O jornalista Gabriel Jacobsen colabora com a colunista Rosane de Oliveira, titular deste espaço.
O aumento no número de desembargadores no Tribunal de Justiça do Rio Grande do Sul, recém aprovado pela Assembleia Legislativa, tem potencial de liberar a reeleição na Corte, alterando expressivamente as dinâmicas de poder no Judiciário gaúcho.
O aumento no total de magistrados de alto grau vai enquadrar a Corte gaúcha em um item específico da Constituição, que diz que tribunais com mais de 170 desembargadores podem permitir a reeleição do presidente e dos demais integrantes da administração. O TJ gaúcho, atualmente com 163 desembargadores, não permite a recondução do presidente ao cargo.
No fim de outubro, a Assembleia Legislativa aprovou, a pedido do TJ, um projeto de lei que cria 30 novos cargos de desembargador. Segundo o TJ, os cargos serão providos ao longo dos próximos anos, conforme necessidade.
Atualmente, o TJ está em processo eleitoral. Tanto o candidato da situação (desembargador Antonio Vinicius Amaro da Silveira) quanto o da oposição (desembargador Eduardo Uhlein) garantiram a GZH serem contrários à implementação da reeleição na Corte.
— Essa PEC (que criou a reeleição) é casuística, surgiu para atender uma demanda específica e não atende a expectativa dos tribunais em geral. Não sou a favor da reeleição, sobretudo nos tribunais grandes, onde há necessidade salutar da renovação. Acredito que isso não vai acontecer no Rio Grande do Sul — projeta Amaro da Silveira.
O representante da chapa de oposição diz que busca a renovação atualmente e que a possibilidade de reeleição contraria as ideias do grupo que representa.

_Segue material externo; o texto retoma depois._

-- ==== Sys2Proof/Tests/Slice0.lean ====
section
/-! SUPPORT. The model's own tests. Expected values are those of spec/95_test_vectors.md and of the rules'
examples, not the model's; each test names its source. At the end: a witness for every hypothesis of a
statement. -/

namespace Sys2Proof.Tests
open Sys2Proof Sys2Proof.Machine

/-! ## WellFormed: an ill-formed term for each check -/

theorem test_ldkey_256_bytes_refused : (Instr.ldkey (List.replicate 256 0)).wf = false := by
  rw [Instr.wf, payloadFits, List.length_replicate]; rfl
theorem test_xform_256_bytes_refused : (Instr.xform (List.replicate 256 0)).wf = false := by
  rw [Instr.wf, payloadFits, List.length_replicate]; rfl
theorem test_ldkey_255_bytes_accepted : (Instr.ldkey (List.replicate 255 0)).wf = true := by
  rw [Instr.wf, payloadFits, List.length_replicate]; rfl

/-! ## Decoding: words written out bit by bit from R70 and R76 -/

theorem test_decode_nop : decode 0b00000000000000000000000000000000#32 [] = .ok .nop := by decide
theorem test_decode_ldkey :
    decode 0b00000000001000000000000000000001#32 (List.replicate 32 7) = .ok (.ldkey (List.replicate 32 7)) := by
  decide
theorem test_decode_ldkey_len0 : decode 0b00000000000000000000000000000001#32 [] = .ok (.ldkey []) := by decide
theorem test_decode_derenc : decode 0b00000000000000000000000000000010#32 [] = .ok .derenc := by decide
theorem test_decode_derdec : decode 0b00000000000000000000000000000011#32 [] = .ok .derdec := by decide
theorem test_decode_wrsched :
    decode 0b00000000000001000001111100000100#32 [0x73, 0x3d, 0x2c, 0x20] = .ok (.wrsched 31 0x733d2c20#32) := by
  decide
theorem test_decode_rdsched : decode 0b00000000000000000001000100000101#32 [] = .ok (.rdsched 17) := by decide
theorem test_decode_xform :
    decode 0b00000000000001110000000000000110#32 (List.replicate 7 1) = .ok (.xform (List.replicate 7 1)) := by decide
theorem test_decode_subst :
    decode 0b00000000000001000000000000000111#32 [0x12, 0x34, 0x56, 0x78] = .ok (.subst 0x12345678#32) := by decide
theorem test_decode_rotl11 :
    decode 0b00000000000001000000000000001000#32 [0x12, 0x34, 0x56, 0x78] = .ok (.rotl11 0x12345678#32) := by decide
theorem test_decode_rdstat : decode 0b00000000000000000000000000001001#32 [] = .ok .rdstat := by decide

/-- 95 section 2.7, the rows with code 3, and 2.1. -/
theorem test_decode_illegal_words :
    ([0x0000000a, 0x0000000f, 0x00000012, 0x00000102, 0x80000009, 0x00002004, 0x00070016, 0x00050004,
      0x00030007, 0x00000008, 0x00040005, 0x00010000] : List Word).all
        (fun cw => decode cw (List.replicate (cwLen cw) 0) == .error .illegalCommand) = true := by decide

theorem test_decode_short_payload : decode 0x00040007#32 [1, 2, 3] = .error .payloadLength := by decide

/-- 95 section 2.8. -/
theorem test_encode_wrsched : encode (.wrsched 31 0x733d2c20#32) = ⟨0x00041f04#32, [0x73, 0x3d, 0x2c, 0x20]⟩ := by
  decide
theorem test_encode_ldkey_31 : (encode (.ldkey (List.replicate 31 0))).cw = 0x001f0001#32 := by decide

theorem test_decodeTableWord_wrsched : decodeTableWord 32 0x00041f04 = some (.wrsched 31 0) := by decide
theorem test_decodeTableWord_illegal : decodeTableWord 32 0x00002004 = none := by decide

/-! ## One command each -/

/-- A state after reset with the given key and KV. -/
def withKey (k : KeyWords) : State := { State.reset with key := k, kv := true }
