-- ==== Sys2Proof/Config.lean ====
section
/-! DEFINITION. What is fixed for the machine: the buffer capacities (spec/00_scope.md R7) and the one open
parameter that no state holds, `lossyText` (R8). The other open parameter, `deviceResponse`, is held in State
as the draws still to come (notes/assumptions/5.md). -/

namespace Sys2Proof.Config

/-- TX_CAP, the transmit buffer's capacity in bytes: the longest outbound frame (spec/00_scope.md R7). -/
def txCap : Nat := 13

/-- RX_CAP, the receive buffer's capacity in bytes: 8 + 255 + 2, the longest whole firmware response
(spec/00_scope.md R7). -/
def rxCap : Nat := 265

/-- STR_CAP, the result string's capacity in bytes (spec/00_scope.md R7). -/
def strCap : Nat := 255

/-- The host's lossy text decoder, OPEN (spec/00_scope.md R8, 41_decoder.md R135, 92 D11): no body, so nothing
can be proved of its value; that it is total, never fails and depends on its bytes alone is its type.
Free value; safe (notes/assumptions/8.md). -/
opaque lossyText : List Byte → String

end Sys2Proof.Config
end

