-- ==== Sys2Proof/Laws/Rom.lean ====
section
/-! SUPPORT. The laws of the command lookup table, and everything ENC_COMMON does. -/

namespace Sys2Proof.Machine

theorem romRead_frame_length (row : Fin 9) : (romRead row).frame.length = (romRead row).flen := by
  fin_cases row <;> rfl

theorem romRead_flen_le (row : Fin 9) : (romRead row).flen ≤ Config.txCap := by
  fin_cases row <;> decide

@[simp] theorem romRead_frame_take (row : Fin 9) :
    (romRead row).frame.take (romRead row).flen = (romRead row).frame :=
  List.take_of_length_le (romRead_frame_length row).le

/-- TXLEN's four bits hold any row's FLEN (spec/10_state.md R28). -/
theorem romRead_flen_toNat (row : Fin 9) : (BitVec.ofNat 4 (romRead row).flen).toNat = (romRead row).frame.length := by
  fin_cases row <;> rfl

theorem romRead_rsize_le (row : Fin 9) : (romRead row).rsize.toNat ≤ 257 := by
  fin_cases row <;> decide

/-- Everything ENC_COMMON writes (spec/40_encoder.md R100). -/
theorem encCommon_eq (op : Byte) (row : Fin 9) (s : State) :
    encCommon op row s =
      { s with
        opr := op, status := statusWord .none true false false, txbuf := Memory.ofBytes (romRead row).frame
        txlen := BitVec.ofNat 4 (romRead row).flen, resMode := none, resStrlen := none, resStr := none
        resCrc := none, resRsize := some (romRead row).rsize } := by
  simp only [encCommon, State.writeFrame, State.succeed, State.setStatus, State.beginOp, Latch.apply_clear,
    romRead_frame_take]

end Sys2Proof.Machine
end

— A emenda constitucional (que criou a reeleição) consagra uma ideia de continuísmo. Portanto o nosso grupo, a nossa chapa e eu, pessoalmente, rejeitamos a ideia de, que com a possibilidade de novos cargos (de desembargador) serem agregados, tenhamos a possibilidade de perpetuar o mesmo grupo (no comando do TJ) — destaca Uhlein.
A eleição no TJ gaúcho ocorre no próximo dia 24 de novembro. Politicamente, o tribunal se encontra dividido, com uma disputa acirrada nos bastidores.
Ação no STF busca acabar com a norma da reeleição
Em 2024, o Congresso aprovou a PEC que se tornou a Emenda Constitucional (EC) 134/2024 e que criou a reeleição nos tribunais com mais de 170 desembargadores efetivos. Meses depois, a Procuradoria-Geral da República (PGR) acionou o Supremo Tribunal Federal (STF) alegando a inconstitucionalidade da norma. Atualmente, apenas São Paulo e Rio de Janeiro se enquadram nesta linha de corte.
Na Ação Direta de Inconstitucionalidade (ADI) 7.751, o procurador-geral da República, Paulo Gonet, argumenta, entre outros pontos, que o texto afronta a separação dos Três Poderes e a unidade do Poder Judiciário. O caso ainda não foi julgado.